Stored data
@[simp] theorem State.sacnSent_kept (s : State) (n : Fin 4) (m : U32) (late : Bool) (sync : Bool) :
    (State.sacnSent s n m late sync).pending = s.pending ∧ (State.sacnSent s n m late sync).sys.fuses = s.sys.fuses ∧
        (State.sacnSent s n m late sync).sys.boot = s.sys.boot := by simp [State.sacnSent]

@[simp] theorem State.sacnData_kept (s : State) (n : Fin 4) : (State.sacnData s n).pending = s.pending ∧
    (State.sacnData s n).sys.fuses = s.sys.fuses ∧ (State.sacnData s n).sys.boot = s.sys.boot := by
  unfold State.sacnData
  (try simp only [])
  repeat' first
    | (simp; done)
    | (simp [foldl_kept, -List.foldl_reverse]; done)
    | split
    | (refine foldl_kept _ (fun _ _ => ?_) _ _)
    | (dsimp only)

@[simp] theorem State.sacnSync_kept (s : State) (n : Fin 4) : (State.sacnSync s n).pending = s.pending ∧
    (State.sacnSync s n).sys.fuses = s.sys.fuses ∧ (State.sacnSync s n).sys.boot = s.sys.boot := by
  unfold State.sacnSync
  repeat' (first
    | (simp [foldl_kept]; done)
    | split
    | (refine foldl_into _ (fun _ _ => ?_) _ ?_)
    | dsimp only)

@[simp] theorem State.sacnDiscovery_kept (s : State) (n : Fin 4) : (State.sacnDiscovery s n).pending = s.pending ∧
    (State.sacnDiscovery s n).sys.fuses = s.sys.fuses ∧ (State.sacnDiscovery s n).sys.boot = s.sys.boot := by
  unfold State.sacnDiscovery
  repeat' (first
    | (simp [foldl_kept]; done)
    | split
    | (refine foldl_into _ (fun _ _ => ?_) _ ?_)
    | dsimp only)

@[simp] theorem State.sacnTerminate_kept (s : State) (n : Fin 4) : (State.sacnTerminate s n).pending = s.pending ∧
    (State.sacnTerminate s n).sys.fuses = s.sys.fuses ∧
        (State.sacnTerminate s n).sys.boot = s.sys.boot := by simp [State.sacnTerminate, foldl_kept]

@[simp] theorem State.setPort_kept (pl : List U8) (s : State) : (State.setPort pl s).pending = s.pending ∧
    (State.setPort pl s).sys.fuses = s.sys.fuses ∧ (State.setPort pl s).sys.boot = s.sys.boot := by
  unfold State.setPort
  repeat' (first
    | (simp [foldl_kept]; done)
    | split
    | (refine foldl_into _ (fun _ _ => ?_) _ ?_)
    | dsimp only)

@[simp] theorem State.setInput_kept (pl : List U8) (s : State) : (State.setInput pl s).pending = s.pending ∧
    (State.setInput pl s).sys.fuses = s.sys.fuses ∧ (State.setInput pl s).sys.boot = s.sys.boot := by simp [State.setInput]

@[simp] theorem State.setSacnNow_kept (p : List U8) (s : State) : (State.setSacnNow p s).pending = s.pending ∧
    (State.setSacnNow p s).sys.fuses = s.sys.fuses ∧ (State.setSacnNow p s).sys.boot = s.sys.boot := by
  unfold State.setSacnNow
  split <;> simp

@[simp] theorem State.setSacn_kept (p : List U8) (s : State) : (State.setSacn p s).pending = s.pending ∧
    (State.setSacn p s).sys.fuses = s.sys.fuses ∧ (State.setSacn p s).sys.boot = s.sys.boot := by
  unfold State.setSacn
  split <;> simp

@[simp] theorem keptE_onRdm (s : State) (t : State) (n : Nat) (k : Fin 32 → Except Status Done) (h : ∀ i, KeptE t (k i)) :
    KeptE t (onRdm s n k) := by
  unfold onRdm
  repeat' (first | (simp; done) | (refine keptE_require _ _ _ _ ?_) | split | (simp [h]; done))

@[simp] theorem State.showTx_kept (s : State) (sp : Fin 12) : (State.showTx s sp).pending = s.pending ∧
    (State.showTx s sp).sys.fuses = s.sys.fuses ∧ (State.showTx s sp).sys.boot = s.sys.boot := by
  unfold State.showTx
  repeat' (first
    | (simp [foldl_kept]; done)
    | split
    | (refine foldl_into _ (fun _ _ => ?_) _ ?_)
    | dsimp only)

@[simp] theorem State.linkState_kept (s : State) (sp : Fin 12) (n : Nat) : (State.linkState s sp n).pending = s.pending ∧
    (State.linkState s sp n).sys.fuses = s.sys.fuses ∧
        (State.linkState s sp n).sys.boot = s.sys.boot := by simp [State.linkState]

@[simp] theorem State.timeSelect_kept (s : State) : (State.timeSelect s).pending = s.pending ∧
    (State.timeSelect s).sys.fuses = s.sys.fuses ∧ (State.timeSelect s).sys.boot = s.sys.boot := by simp [State.timeSelect]

@[simp] theorem State.dropOpen_kept (s : State) (sp : Fin 12) (v : Fin 5) : (State.dropOpen s sp v).pending = s.pending ∧
    (State.dropOpen s sp v).sys.fuses = s.sys.fuses ∧ (State.dropOpen s sp v).sys.boot = s.sys.boot := by
  unfold State.dropOpen
  repeat' (first
    | (simp [foldl_kept]; done)
    | split
    | (refine foldl_into _ (fun _ _ => ?_) _ ?_)
    | dsimp only)

@[simp] theorem State.loseTraffic_kept (s : State) (sp : Fin 12) : (State.loseTraffic s sp).pending = s.pending ∧
    (State.loseTraffic s sp).sys.fuses = s.sys.fuses ∧ (State.loseTraffic s sp).sys.boot = s.sys.boot := by
  unfold State.loseTraffic
  repeat' (first
    | (simp [foldl_kept]; done)
    | split
    | (refine foldl_into _ (fun _ _ => ?_) _ ?_)
    | dsimp only)

@[simp] theorem State.downCause_kept (s : State) (sp : Fin 12) (cause : Nat) : (State.downCause s sp cause).pending = s.pending ∧
    (State.downCause s sp cause).sys.fuses = s.sys.fuses ∧ (State.downCause s sp cause).sys.boot = s.sys.boot := by
  unfold State.downCause
  repeat' (first
    | (simp [foldl_kept]; done)
    | split
    | (refine foldl_into _ (fun _ _ => ?_) _ ?_)
    | dsimp only)

@[simp] theorem State.linkDown_kept (s : State) (sp : Fin 12) (cause : Nat) : (State.linkDown s sp cause).pending = s.pending ∧
    (State.linkDown s sp cause).sys.fuses = s.sys.fuses ∧ (State.linkDown s sp cause).sys.boot = s.sys.boot := by
  unfold State.linkDown
  repeat' (first
    | (simp [foldl_kept]; done)
    | split
    | (refine foldl_into _ (fun _ _ => ?_) _ ?_)
    | dsimp only)

@[simp] theorem State.linkUp_kept (s : State) (sp : Fin 12) (h : Hello) : (State.linkUp s sp h).pending = s.pending ∧
    (State.linkUp s sp h).sys.fuses = s.sys.fuses ∧ (State.linkUp s sp h).sys.boot = s.sys.boot := by
  unfold State.linkUp
  repeat' (first
    | (simp [foldl_kept]; done)
    | split
    | (refine foldl_into _ (fun _ _ => ?_) _ ?_)
    | dsimp only)

@[simp] theorem State.updateLeft_kept (s : State) (m : U32) (route : Nat) : (State.updateLeft s m route).pending = s.pending ∧
    (State.updateLeft s m route).sys.fuses = s.sys.fuses ∧ (State.updateLeft s m route).sys.boot = s.sys.boot := by
  unfold State.updateLeft
  dsimp only
  repeat' (first | (simp; done) | (simp [foldl_kept]; done) | split)

@[simp] theorem State.departed_kept (s : State) (d : Departure) : (State.departed s d).pending = s.pending ∧
    (State.departed s d).sys.fuses = s.sys.fuses ∧ (State.departed s d).sys.boot = s.sys.boot := by
  unfold State.departed
  dsimp only
  repeat' (first | (simp; done) | (simp [foldl_kept]; done) | split)

@[simp] theorem State.sendCodeword_kept (s : State) (sp : Fin 12) (cw : List U8) : (State.sendCodeword s sp cw).pending = s.pending ∧
    (State.sendCodeword s sp cw).sys.fuses = s.sys.fuses ∧ (State.sendCodeword s sp cw).sys.boot = s.sys.boot := by
  unfold State.sendCodeword
  dsimp only
  repeat' (first | (simp; done) | (simp [foldl_kept]; done) | split)

@[simp] theorem State.injectIdle_kept (s : State) (sp : Fin 12) : (State.injectIdle s sp).pending = s.pending ∧
    (State.injectIdle s sp).sys.fuses = s.sys.fuses ∧ (State.injectIdle s sp).sys.boot = s.sys.boot := by
  unfold State.injectIdle
  dsimp only
  repeat' (first | (simp; done) | (simp [foldl_kept]; done) | split)

@[simp] theorem State.laneSend_kept (s : State) (sp : Fin 12) (op : Nat) (m : LaneCtl) :
    (State.laneSend s sp op m).pending = s.pending ∧ (State.laneSend s sp op m).sys.fuses = s.sys.fuses ∧
        (State.laneSend s sp op m).sys.boot = s.sys.boot := by simp [State.laneSend]

@[simp] theorem State.laneAsk_kept (s : State) (sp : Fin 12) (op : Nat) (m : LaneCtl) :
    (State.laneAsk s sp op m).pending = s.pending ∧ (State.laneAsk s sp op m).sys.fuses = s.sys.fuses ∧
        (State.laneAsk s sp op m).sys.boot = s.sys.boot := by simp [State.laneAsk]

@[simp] theorem State.laneAnswer_kept (s : State) (sp : Fin 12) (ack : Bool) (m : LaneCtl) (cw : U32) :
    (State.laneAnswer s sp ack m cw).pending = s.pending ∧ (State.laneAnswer s sp ack m cw).sys.fuses = s.sys.fuses ∧
        (State.laneAnswer s sp ack m cw).sys.boot = s.sys.boot := by simp [State.laneAnswer]

@[simp] theorem State.placeGap_kept (s : State) (sp : Fin 12) : (State.placeGap s sp).pending = s.pending ∧
    (State.placeGap s sp).sys.fuses = s.sys.fuses ∧ (State.placeGap s sp).sys.boot = s.sys.boot := by
  unfold State.placeGap
  split <;> simp

@[simp] theorem State.sleepNow_kept (s : State) (sp : Fin 12) : (State.sleepNow s sp).pending = s.pending ∧
    (State.sleepNow s sp).sys.fuses = s.sys.fuses ∧ (State.sleepNow s sp).sys.boot = s.sys.boot := by simp [State.sleepNow]

@[simp] theorem State.showRelease_kept (s : State) (sp : Fin 12) (x : Span) : (State.showRelease s sp x).pending = s.pending ∧
    (State.showRelease s sp x).sys.fuses = s.sys.fuses ∧ (State.showRelease s sp x).sys.boot = s.sys.boot := by
  unfold State.showRelease
  repeat' (first
    | (simp [foldl_kept]; done)
    | split
    | (refine foldl_into _ (fun _ _ => ?_) _ ?_)
    | dsimp only)

@[simp] theorem State.codewordBoundary_kept (s : State) (sp : Fin 12) :
    (State.codewordBoundary s sp).pending = s.pending ∧ (State.codewordBoundary s sp).sys.fuses = s.sys.fuses ∧
        (State.codewordBoundary s sp).sys.boot = s.sys.boot := by simp [State.codewordBoundary]

@[simp] theorem State.codewordRx_kept (s : State) (sp : Fin 12) (fixed : List (Nat × U8)) : (State.codewordRx s sp fixed).pending = s.pending ∧
    (State.codewordRx s sp fixed).sys.fuses = s.sys.fuses ∧ (State.codewordRx s sp fixed).sys.boot = s.sys.boot := by
  unfold State.codewordRx
  repeat' (first
    | (simp [foldl_kept]; done)
    | split
    | (refine foldl_into _ (fun _ _ => ?_) _ ?_)
    | dsimp only)

@[simp] theorem State.codewordBad_kept (s : State) (sp : Fin 12) : (State.codewordBad s sp).pending = s.pending ∧
    (State.codewordBad s sp).sys.fuses = s.sys.fuses ∧
        (State.codewordBad s sp).sys.boot = s.sys.boot := by simp [State.codewordBad]

@[simp] theorem State.codewordIn_kept (s : State) (sp : Fin 12) (block : List U8) (errs : List SymErr) : (State.codewordIn s sp block errs).1.pending = s.pending ∧
    (State.codewordIn s sp block errs).1.sys.fuses = s.sys.fuses ∧ (State.codewordIn s sp block errs).1.sys.boot = s.sys.boot := by
  unfold State.codewordIn
  repeat' (first
    | (simp [foldl_kept]; done)
    | split
    | (refine foldl_into _ (fun _ _ => ?_) _ ?_)
    | dsimp only)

Description of the task:
After finding the line that contains "(State.codewordBad s sp).sys.fuses" in the records above, copy that line and each one after it exactly, through the final line.

Finished exercise:
    (State.codewordBad s sp).sys.fuses = s.sys.fuses ∧
        (State.codewordBad s sp).sys.boot = s.sys.boot := by simp [State.codewordBad]

@[simp] theorem State.codewordIn_kept (s : State) (sp : Fin 12) (block : List U8) (errs : List SymErr) : (State.codewordIn s sp block errs).1.pending = s.pending ∧
    (State.codewordIn s sp block errs).1.sys.fuses = s.sys.fuses ∧ (State.codewordIn s sp block errs).1.sys.boot = s.sys.boot := by
  unfold State.codewordIn
  repeat' (first
    | (simp [foldl_kept]; done)
    | split
    | (refine foldl_into _ (fun _ _ => ?_) _ ?_)
    | dsimp only)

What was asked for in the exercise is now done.